Basic Principles

Consumption Function

Updated Jul 22, 2023

Definition of Consumption Function

The consumption function is an economic concept that describes the relationship between the total amount of disposable income and the total amount of consumer spending. In other words, it is a formula that shows how much people spend on goods and services, given their level of income.

Consumption Function Formula

The formula for consumption function is C = a + bY, where:

  • C represents total consumer spending
  • a is the autonomous spending, which is the amount of spending that occurs even when income is zero
  • b is the marginal propensity to consume (MPC), which is the fraction of an additional dollar of income spent on consumption.
  • Y is the total disposable income

Assumptions of Consumption Function

There are three major assumptions associated with the consumption function:

  • Consumers prefer to maintain a stable standard of living over time, rather than a variable standard of living.
  • Consumers have the knowledge and ability to adjust their spending habits based on their income levels.
  • Consumers base their spending decisions on disposable income, not gross income. That is because they pay compulsory deductions like taxes and social contributions on gross income.

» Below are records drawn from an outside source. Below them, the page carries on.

-- ==== Sys2Proof/Machine/ClaimTable.lean ====
section
/-! DEFINITION. The claim table: owners, release policies, stages and commits (05). -/

namespace Sys2Proof.Machine

/-- An owner goes from a slot: the owner becomes none and the release policy is applied (R84). -/
def Slot.release (x : Slot) : Slot :=
  let y := { x with owner := none }
  if x.config.releaseSafe then y.loadSafe else y

/-- RES_DETAIL of a RELEASE or REVOKE that ended a claim (R83, R85): 1 for HOLD, 2 for SAFE. -/
def SlotConfig.releaseDetail (c : SlotConfig) : Byte := if c.releaseSafe then 2 else 1

namespace State

/-- A REVOKE's part in the former owner's port (R86): CLAIM_LOST, and a stage that holds the slot is discarded. -/
def claimLost (s : State) (p : Port) (i : Fin 16) : State :=
  (s.modPort p fun c =>
    match c.stage with
    | some g => if g.slot = i then { c with stage := none, stageDiscarded := true } else c
    | none => c).raise .claimLost p

/-- A write to output byte `k` of slot `i` (R87): role, range, load, write. -/
def stageByte (s : State) (p : Port) (i : Fin 16) (k : Fin 16) (v : Byte) : State :=
  if s.role p = .observe then s.refuse p
  else if k.val ≥ (s.slot i).config.outputLength.toNat then s.refuse p
  else
    let loaded := (s.slot i).output.committed
    s.modPort p fun c =>
      match c.stage with
      | none => { c with stage := some ⟨i, setByte loaded k v⟩ }
      | some g =>
        if g.slot = i then { c with stage := some ⟨i, setByte g.bytes k v⟩ }
        else { c with stage := some ⟨i, setByte loaded k v⟩, stageDiscarded := true }

/-- A port may commit to slot `i` (R89): it owns it, or it is SUPERVISE and no port owns it. -/
def mayCommit (s : State) (p : Port) (i : Fin 16) : Bool :=
  (s.slot i).owner = some p || ((s.slot i).owner = none && s.role p = .supervise)

/-- A write to slot `i`'s commit location, whatever the value (R89). -/
def commitStage (s : State) (p : Port) (i : Fin 16) : State :=
  match (s.port p).stage with
  | none => s
  | some g =>
    if g.slot = i then
      let t := s.modPort p fun c => { c with stage := none }
      if s.mayCommit p i then t.modSlot i (·.commit g.bytes) else t.refuse p
    else s

/-- Port clear at the claim table (R92): the port's claims are released, each under its slot's policy, and its stage is
emptied; no flag is set. -/
def clearClaims (s : State) (p : Port) : State :=
  (s.modSlots fun x => if x.owner = some p then x.release else x).modPort p fun c => { c with stage := none }

end State

end Sys2Proof.Machine
end

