/-! ### The process image and the capture ring -/

/-- TAKE_SNAPSHOT, as its own row or through DATA, at the state byte +0x00 of the slot's runtime page: the whole live record is
copied into the port's snapshot and its state byte is returned. -/
def Obligations.TakeSnapshotCopiesRecord : Prop :=
  ∀ (c : Instr) (p : Port) (a : Byte) (n : BitVec 13) (i : Fin 16) (s : State),
    c = .takeSnapshot p ∨ (c = .dataAccess p .read ∧ a = 0x13) → s.Stands p false a → s.AtImage p a n →
    n.toNat = 128 * i.val →
    exec c s = .next
      ((s.modPort p fun y =>
        { y with
          snapshot := some
            ⟨i, (s.slot i).input.state, (s.slot i).input.err, (s.slot i).input.warn, (s.slot i).input.evt,
              (s.slot i).input.generation, (s.slot i).input.age, (s.slot i).config.inputLength,
              (s.slot i).input.data⟩ }).accessDone p false a
        (match (s.slot i).input.state with
          | .never => 0
          | .fresh => 1
          | .stale => 2
          | .lost => 3))

/-- A read of another byte of an input record comes from the port's snapshot if it holds the slot, from the live record
otherwise. -/
def Clause.SnapshotServesReads : Prop :=
  ∀ (p : Port) (a : Byte) (i : Fin 16) (off : Nat) (s : State), s.Stands p false a →
    s.target p a = .image (.inputByte i off) →
    (∀ r, (s.port p).snapshot = some r → r.slot = i →
      exec (.plainWrite p .read) s = .next (s.accessDone p false a (r.byte off))) ∧
    ((∀ r, (s.port p).snapshot = some r → r.slot ≠ i) →
      exec (.plainWrite p .read) s = .next (s.accessDone p false a ((s.copyRecord i).byte off)))

/-- What the port page shows at 0x00 to 0x3F, less DATA: the table of section 11.1 and its codes. -/
def Clause.PortPageReads : Prop :=
  ∀ (p : Port) (a v : Byte) (s : State), s.Stands p false a →
    (a = 0x00 ∧ v = 0x16) ∨ (a = 0x01 ∧ v = 0x01) ∨
      (a = 0x02 ∧ v = match p with | .a => 0x0A | .b => 0x0B | .c => 0x0C) ∨
      (a = 0x03 ∧ v = match s.role p with | .control => 0 | .observe => 1 | .supervise => 2) ∨
      (a = 0x04 ∧ v = (0 : BitVec 3) ++ BitVec.ofBool (s.port p).snapshot.isSome ++
        BitVec.ofBool (s.port p).cmdOverrun ++ BitVec.ofBool (s.port p).stageDiscarded ++
        BitVec.ofBool (s.port p).accessRefused ++ (1 : BitVec 1)) ∨
      (a = 0x05 ∧ v = (s.port p).events) ∨ (a = 0x06 ∧ v = (s.port p).enables) ∨
      (a = 0x08 ∧ v = (s.command p).code) ∨ (a = 0x09 ∧ v = (s.command p).arg0) ∨
      (a = 0x0A ∧ v = (s.command p).arg1) ∨ (a = 0x0B ∧ v = (s.command p).arg2) ∨
      (a = 0x0C ∧ v = match (s.command p).result with
        | .none => 0 | .done => 1 | .inProgress => 2 | .refusedRole => 3 | .refusedState => 4 | .badArg => 5
        | .refusedOwned => 6 | .notOwner => 7 | .empty => 8 | .busy => 9 | .failedVerify => 10
        | .unknownCommand => 11) ∨
      (a = 0x0D ∧ v = (s.command p).detail) ∨ (a = 0x10 ∧ v = (0 : BitVec 2) ++ (s.port p).page) ∨
      (a = 0x11 ∧ v = (s.port p).pointer.extractLsb' 0 8) ∨
      (a = 0x12 ∧ v = (0 : BitVec 3) ++ (s.port p).pointer.extractLsb' 8 5) ∨
      (a = 0x14 ∧ v = match s.sched.link with | .stopped => 0 | .running => 1 | .stopping => 2) ∨
      (a = 0x15 ∧ v = s.sched.cycle.extractLsb' 0 8) ∨ (a = 0x16 ∧ v = s.sched.cycle.extractLsb' 8 8) ∨
      (∃ i : Fin 16, a.toNat = 0x20 + i.val ∧ v = match (s.slot i).health.state with
        | .disabled => 0 | .probing => 1 | .active => 2 | .suspect => 3 | .backoff => 4 | .lockedOut => 5) ∨
      ((a = 0x07 ∨ a = 0x0E ∨ a = 0x0F ∨ (0x17 ≤ a.toNat ∧ a.toNat ≤ 0x1F) ∨
        (0x30 ≤ a.toNat ∧ a.toNat ≤ 0x3F)) ∧ v = 0) →
    exec (.plainWrite p .read) s = .next (s.accessDone p false a v)

/-- What a window row shows: the table of section 11.1, with the codes of R97. -/
def Clause.WindowRowReads : Prop :=
  ∀ (p : Port) (w : Fin 4) (a v : Byte) (s : State), s.Stands p false a →
    (a.toNat = 0x40 + 16 * w.val ∧ v = BitVec.ofNat 8 (s.window p w).slot.val) ∨
      (a.toNat = 0x41 + 16 * w.val ∧
        v = (0 : BitVec 6) ++ BitVec.ofBool (s.window p w).step ++ BitVec.ofBool (s.window p w).fetch) ∨
      (a.toNat = 0x42 + 16 * w.val ∧ v = (s.window p w).address.extractLsb' 0 8) ∨
      (a.toNat = 0x43 + 16 * w.val ∧ v = (s.window p w).address.extractLsb' 8 8) ∨
      (a.toNat = 0x44 + 16 * w.val ∧ v = (0 : BitVec 4) ++ (s.window p w).mask) ∨
      (a.toNat = 0x45 + 16 * w.val ∧ v = match (s.window p w).state with
        | .idle => 0 | .queued => 1 | .inFlight => 2 | .cancelling => 3 | .done => 4 | .failed => 5) ∨
      (a.toNat = 0x46 + 16 * w.val ∧ v = match (s.window p w).cause with
        | .none => 0 | .link .noReply => 1 | .link .badCheck => 2 | .link .badEcho => 3 | .link .badLength => 4
        | .rejected => 5 | .busy => 6 | .slotLeft => 7 | .linkStopped => 8 | .cancelled => 9 | .role => 10
        | .notOwner => 11 | .notActive => 12 | .queueFull => 13) ∨
      (a.toNat = 0x47 + 16 * w.val ∧ v = (0 : BitVec 7) ++ BitVec.ofBool (s.window p w).overrun) ∨
      (∃ k : Fin 4, a.toNat = 0x48 + 16 * w.val + k.val ∧ ((s.window p w).fetch = false ∨ k ≠ 0) ∧
        v = (s.window p w).result[k]) ∨
      (a.toNat = 0x4C + 16 * w.val ∧ v = (s.window p w).detail) ∨
      (0x4D + 16 * w.val ≤ a.toNat ∧ a.toNat ≤ 0x4F + 16 * w.val ∧ v = 0) →
    exec (.plainWrite p .read) s = .next (s.accessDone p false a v)

/-- What an input record's bytes past the state byte show: section 11.3.1, from the snapshot or the live record (R76), 0 at and
beyond the length (R61). -/
def Clause.InputRecordReads : Prop :=
  ∀ (c : Instr) (p : Port) (i : Fin 16) (r : RecordCopy) (a v : Byte) (n : BitVec 13) (s : State),
    c = .plainWrite p .read ∨ (c = .dataAccess p .read ∧ a = 0x13) → s.Stands p false a → s.AtImage p a n →
    s.Shows p i r →
    (n.toNat = 0x01 + 128 * i.val ∧
        v = (0 : BitVec 5) ++ BitVec.ofBool r.evt ++ BitVec.ofBool r.warn ++ BitVec.ofBool r.err) ∨
      (n.toNat = 0x02 + 128 * i.val ∧ v = r.generation) ∨ (n.toNat = 0x03 + 128 * i.val ∧ v = r.age) ∨
      (n.toNat = 0x04 + 128 * i.val ∧ v = r.length) ∨
      (∃ k : Fin 16, n.toNat = 0x05 + 128 * i.val + k.val ∧ v = if k.val < r.length.toNat then r.data[k] else 0) →
    exec c s = .next (s.accessDone p false a v)

/-- What a slot's runtime page shows past the input record: section 11.3.1. Output bytes at and beyond the output length read 0
(R72), and so does the commit location (R89). -/
def Clause.RuntimePageReads : Prop :=
  ∀ (c : Instr) (p : Port) (i : Fin 16) (a v : Byte) (n : BitVec 13) (x : Slot) (s : State),
    c = .plainWrite p .read ∨ (c = .dataAccess p .read ∧ a = 0x13) → s.Stands p false a → s.AtImage p a n →
    x = s.slot i →
    (n.toNat = 0x20 + 128 * i.val ∧ v = x.output.commitCount) ∨
      (n.toNat = 0x21 + 128 * i.val ∧ v = x.config.outputLength) ∨
      (∃ k : Fin 16, n.toNat = 0x22 + 128 * i.val + k.val ∧
        v = if k.val < x.config.outputLength.toNat then x.output.committed[k] else 0) ∨
      (n.toNat = 0x40 + 128 * i.val ∧ v = match x.health.state with
        | .disabled => 0 | .probing => 1 | .active => 2 | .suspect => 3 | .backoff => 4 | .lockedOut => 5) ∨
      (n.toNat = 0x41 + 128 * i.val ∧ v = match x.health.lastFailure with
        | none => 0 | some .noReply => 1 | some .badCheck => 2 | some .badEcho => 3 | some .badLength => 4) ∨
      (n.toNat = 0x42 + 128 * i.val ∧ v = match x.health.lockCause with
        | .none => 0 | .noResponse => 1 | .wrongClass => 2 | .wrongShape => 3) ∨
      (n.toNat = 0x43 + 128 * i.val ∧ v = BitVec.ofNat 8 x.health.consecutive) ∨
      (n.toNat = 0x44 + 128 * i.val ∧ v = BitVec.ofNat 8 x.health.quick) ∨
      (n.toNat = 0x45 + 128 * i.val ∧ v = BitVec.ofNat 8 x.health.rounds) ∨
      (n.toNat = 0x46 + 128 * i.val ∧ v = (BitVec.ofNat 16 x.health.backoff).extractLsb' 0 8) ∨
      (n.toNat = 0x47 + 128 * i.val ∧ v = (BitVec.ofNat 16 x.health.backoff).extractLsb' 8 8) ∨
      (n.toNat = 0x48 + 128 * i.val ∧ v = match x.owner with
        | none => 0 | some .a => 1 | some .b => 2 | some .c => 3) ∨
      (n.toNat = 0x49 + 128 * i.val ∧ v = x.health.goodCount.extractLsb' 0 8) ∨
      (n.toNat = 0x4A + 128 * i.val ∧ v = x.health.goodCount.extractLsb' 8 8) ∨
      (n.toNat = 0x4B + 128 * i.val ∧ v = x.health.failureCount.extractLsb' 0 8) ∨
      (n.toNat = 0x4C + 128 * i.val ∧ v = x.health.failureCount.extractLsb' 8 8) ∨
      (n.toNat = 0x4D + 128 * i.val ∧ v = x.health.lossCount) ∨
      (n.toNat = 0x4E + 128 * i.val ∧ v = x.health.reportedClass.extractLsb' 0 8) ∨
      (n.toNat = 0x4F + 128 * i.val ∧ v = x.health.reportedClass.extractLsb' 8 8) ∨
      (n.toNat = 0x50 + 128 * i.val ∧ v = x.health.reportedRevision) ∨
      ((∃ o, n.toNat = o + 128 * i.val ∧ ((0x15 ≤ o ∧ o ≤ 0x1F) ∨ (0x32 ≤ o ∧ o ≤ 0x3F) ∨ (0x51 ≤ o ∧ o ≤ 0x7F))) ∧
        v = 0) →
    exec c s = .next (s.accessDone p false a v)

Implications of the Consumption Function

  • When autonomous spending is high, the consumption function shifts upwards, indicating that people will spend more at all income levels.
  • A higher marginal propensity to consume means that people will spend more of their income and save less. That, in turn, can stimulate economic activity and lead to the growth of businesses.
  • The consumption function has important implications for government policies. By increasing autonomous spending through investments in infrastructure or social welfare programs, for example, governments can affect people’s spending habits and stimulate economic growth.